## What is needed
Transcribe exactly the lines that fall between the one holding "(s.freeFlash).flash = s.flash := rfl" and the one holding "#### markChange -/", inclusive, from the entries below.
Given records Block Start
/-! #### freeFlash -/

@[simp] theorem State.freeFlash_powerGood : (s.freeFlash).powerGood = s.powerGood := rfl
@[simp] theorem State.freeFlash_part : (s.freeFlash).part = s.part := rfl
@[simp] theorem State.freeFlash_ticks : (s.freeFlash).ticks = s.ticks := rfl
@[simp] theorem State.freeFlash_cfg : (s.freeFlash).cfg = s.cfg := rfl
@[simp] theorem State.freeFlash_path : (s.freeFlash).path = s.path := rfl
@[simp] theorem State.freeFlash_port : (s.freeFlash).port = s.port := rfl
@[simp] theorem State.freeFlash_intake : (s.freeFlash).intake = s.intake := rfl
@[simp] theorem State.freeFlash_guide : (s.freeFlash).guide = s.guide := rfl
@[simp] theorem State.freeFlash_ctxs : (s.freeFlash).ctxs = s.ctxs := rfl
@[simp] theorem State.freeFlash_loadOrder : (s.freeFlash).loadOrder = s.loadOrder := rfl
@[simp] theorem State.freeFlash_outs : (s.freeFlash).outs = s.outs := rfl
@[simp] theorem State.freeFlash_rights : (s.freeFlash).rights = s.rights := rfl
@[simp] theorem State.freeFlash_access : (s.freeFlash).access = s.access := rfl
@[simp] theorem State.freeFlash_purse : (s.freeFlash).purse = s.purse := rfl
@[simp] theorem State.freeFlash_settings : (s.freeFlash).settings = s.settings := rfl
@[simp] theorem State.freeFlash_profiles : (s.freeFlash).profiles = s.profiles := rfl
@[simp] theorem State.freeFlash_writer : (s.freeFlash).writer = s.writer := rfl
@[simp] theorem State.freeFlash_lamps : (s.freeFlash).lamps = s.lamps := rfl
@[simp] theorem State.freeFlash_dram : (s.freeFlash).dram = s.dram := rfl
@[simp] theorem State.freeFlash_flash : (s.freeFlash).flash = s.flash := rfl
@[simp] theorem State.freeFlash_pending : (s.freeFlash).pending = s.pending := rfl

/-! #### markChange -/

@[simp] theorem State.markChange_powerGood : (s.markChange).powerGood = s.powerGood := rfl
@[simp] theorem State.markChange_part : (s.markChange).part = s.part := rfl
@[simp] theorem State.markChange_ticks : (s.markChange).ticks = s.ticks := rfl
@[simp] theorem State.markChange_cfg : (s.markChange).cfg = s.cfg := rfl
@[simp] theorem State.markChange_path : (s.markChange).path = s.path := rfl
@[simp] theorem State.markChange_port : (s.markChange).port = s.port := rfl
@[simp] theorem State.markChange_intake : (s.markChange).intake = s.intake := rfl
@[simp] theorem State.markChange_guide : (s.markChange).guide = s.guide := rfl
@[simp] theorem State.markChange_ctxs : (s.markChange).ctxs = s.ctxs := rfl
@[simp] theorem State.markChange_loadOrder : (s.markChange).loadOrder = s.loadOrder := rfl
@[simp] theorem State.markChange_outs : (s.markChange).outs = s.outs := rfl
@[simp] theorem State.markChange_rights : (s.markChange).rights = s.rights := rfl
@[simp] theorem State.markChange_access : (s.markChange).access = s.access := rfl
@[simp] theorem State.markChange_purse : (s.markChange).purse = s.purse := rfl
@[simp] theorem State.markChange_flashPort : (s.markChange).flashPort = s.flashPort := rfl
@[simp] theorem State.markChange_profiles : (s.markChange).profiles = s.profiles := rfl
@[simp] theorem State.markChange_writer : (s.markChange).writer = s.writer := rfl
@[simp] theorem State.markChange_lamps : (s.markChange).lamps = s.lamps := rfl
@[simp] theorem State.markChange_dram : (s.markChange).dram = s.dram := rfl
@[simp] theorem State.markChange_flash : (s.markChange).flash = s.flash := rfl
@[simp] theorem State.markChange_pending : (s.markChange).pending = s.pending := rfl

/-! #### markMetering -/

@[simp] theorem State.markMetering_powerGood : (s.markMetering).powerGood = s.powerGood := rfl
@[simp] theorem State.markMetering_part : (s.markMetering).part = s.part := rfl
@[simp] theorem State.markMetering_ticks : (s.markMetering).ticks = s.ticks := rfl
@[simp] theorem State.markMetering_cfg : (s.markMetering).cfg = s.cfg := rfl
@[simp] theorem State.markMetering_path : (s.markMetering).path = s.path := rfl
@[simp] theorem State.markMetering_port : (s.markMetering).port = s.port := rfl
@[simp] theorem State.markMetering_intake : (s.markMetering).intake = s.intake := rfl
@[simp] theorem State.markMetering_guide : (s.markMetering).guide = s.guide := rfl
@[simp] theorem State.markMetering_ctxs : (s.markMetering).ctxs = s.ctxs := rfl
@[simp] theorem State.markMetering_loadOrder : (s.markMetering).loadOrder = s.loadOrder := rfl
@[simp] theorem State.markMetering_outs : (s.markMetering).outs = s.outs := rfl
@[simp] theorem State.markMetering_rights : (s.markMetering).rights = s.rights := rfl
@[simp] theorem State.markMetering_access : (s.markMetering).access = s.access := rfl
@[simp] theorem State.markMetering_purse : (s.markMetering).purse = s.purse := rfl
@[simp] theorem State.markMetering_flashPort : (s.markMetering).flashPort = s.flashPort := rfl
@[simp] theorem State.markMetering_profiles : (s.markMetering).profiles = s.profiles := rfl
@[simp] theorem State.markMetering_writer : (s.markMetering).writer = s.writer := rfl
@[simp] theorem State.markMetering_lamps : (s.markMetering).lamps = s.lamps := rfl
@[simp] theorem State.markMetering_dram : (s.markMetering).dram = s.dram := rfl
@[simp] theorem State.markMetering_flash : (s.markMetering).flash = s.flash := rfl
@[simp] theorem State.markMetering_pending : (s.markMetering).pending = s.pending := rfl

/-! #### setHalf -/

@[simp] theorem State.setHalf_powerGood (l : HalfPlace) (h : Option Half) : (s.setHalf l h).powerGood = s.powerGood := rfl
@[simp] theorem State.setHalf_part (l : HalfPlace) (h : Option Half) : (s.setHalf l h).part = s.part := rfl
@[simp] theorem State.setHalf_ticks (l : HalfPlace) (h : Option Half) : (s.setHalf l h).ticks = s.ticks := rfl
@[simp] theorem State.setHalf_cfg (l : HalfPlace) (h : Option Half) : (s.setHalf l h).cfg = s.cfg := rfl
@[simp] theorem State.setHalf_path (l : HalfPlace) (h : Option Half) : (s.setHalf l h).path = s.path := rfl
@[simp] theorem State.setHalf_port (l : HalfPlace) (h : Option Half) : (s.setHalf l h).port = s.port := rfl
@[simp] theorem State.setHalf_intake (l : HalfPlace) (h : Option Half) : (s.setHalf l h).intake = s.intake := rfl
@[simp] theorem State.setHalf_guide (l : HalfPlace) (h : Option Half) : (s.setHalf l h).guide = s.guide := rfl
@[simp] theorem State.setHalf_loadOrder (l : HalfPlace) (h : Option Half) : (s.setHalf l h).loadOrder = s.loadOrder := rfl
@[simp] theorem State.setHalf_outs (l : HalfPlace) (h : Option Half) : (s.setHalf l h).outs = s.outs := rfl
@[simp] theorem State.setHalf_rights (l : HalfPlace) (h : Option Half) : (s.setHalf l h).rights = s.rights := rfl
@[simp] theorem State.setHalf_access (l : HalfPlace) (h : Option Half) : (s.setHalf l h).access = s.access := rfl
@[simp] theorem State.setHalf_purse (l : HalfPlace) (h : Option Half) : (s.setHalf l h).purse = s.purse := rfl
@[simp] theorem State.setHalf_flashPort (l : HalfPlace) (h : Option Half) : (s.setHalf l h).flashPort = s.flashPort := rfl
@[simp] theorem State.setHalf_settings (l : HalfPlace) (h : Option Half) : (s.setHalf l h).settings = s.settings := rfl
@[simp] theorem State.setHalf_profiles (l : HalfPlace) (h : Option Half) : (s.setHalf l h).profiles = s.profiles := rfl
@[simp] theorem State.setHalf_writer (l : HalfPlace) (h : Option Half) : (s.setHalf l h).writer = s.writer := rfl
@[simp] theorem State.setHalf_lamps (l : HalfPlace) (h : Option Half) : (s.setHalf l h).lamps = s.lamps := rfl
@[simp] theorem State.setHalf_dram (l : HalfPlace) (h : Option Half) : (s.setHalf l h).dram = s.dram := rfl
@[simp] theorem State.setHalf_flash (l : HalfPlace) (h : Option Half) : (s.setHalf l h).flash = s.flash := rfl
@[simp] theorem State.setHalf_pending (l : HalfPlace) (h : Option Half) : (s.setHalf l h).pending = s.pending := rfl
Given records Block End
## Reply
@[simp] theorem State.freeFlash_flash : (s.freeFlash).flash = s.flash := rfl
@[simp] theorem State.freeFlash_pending : (s.freeFlash).pending = s.pending := rfl

/-! #### markChange -/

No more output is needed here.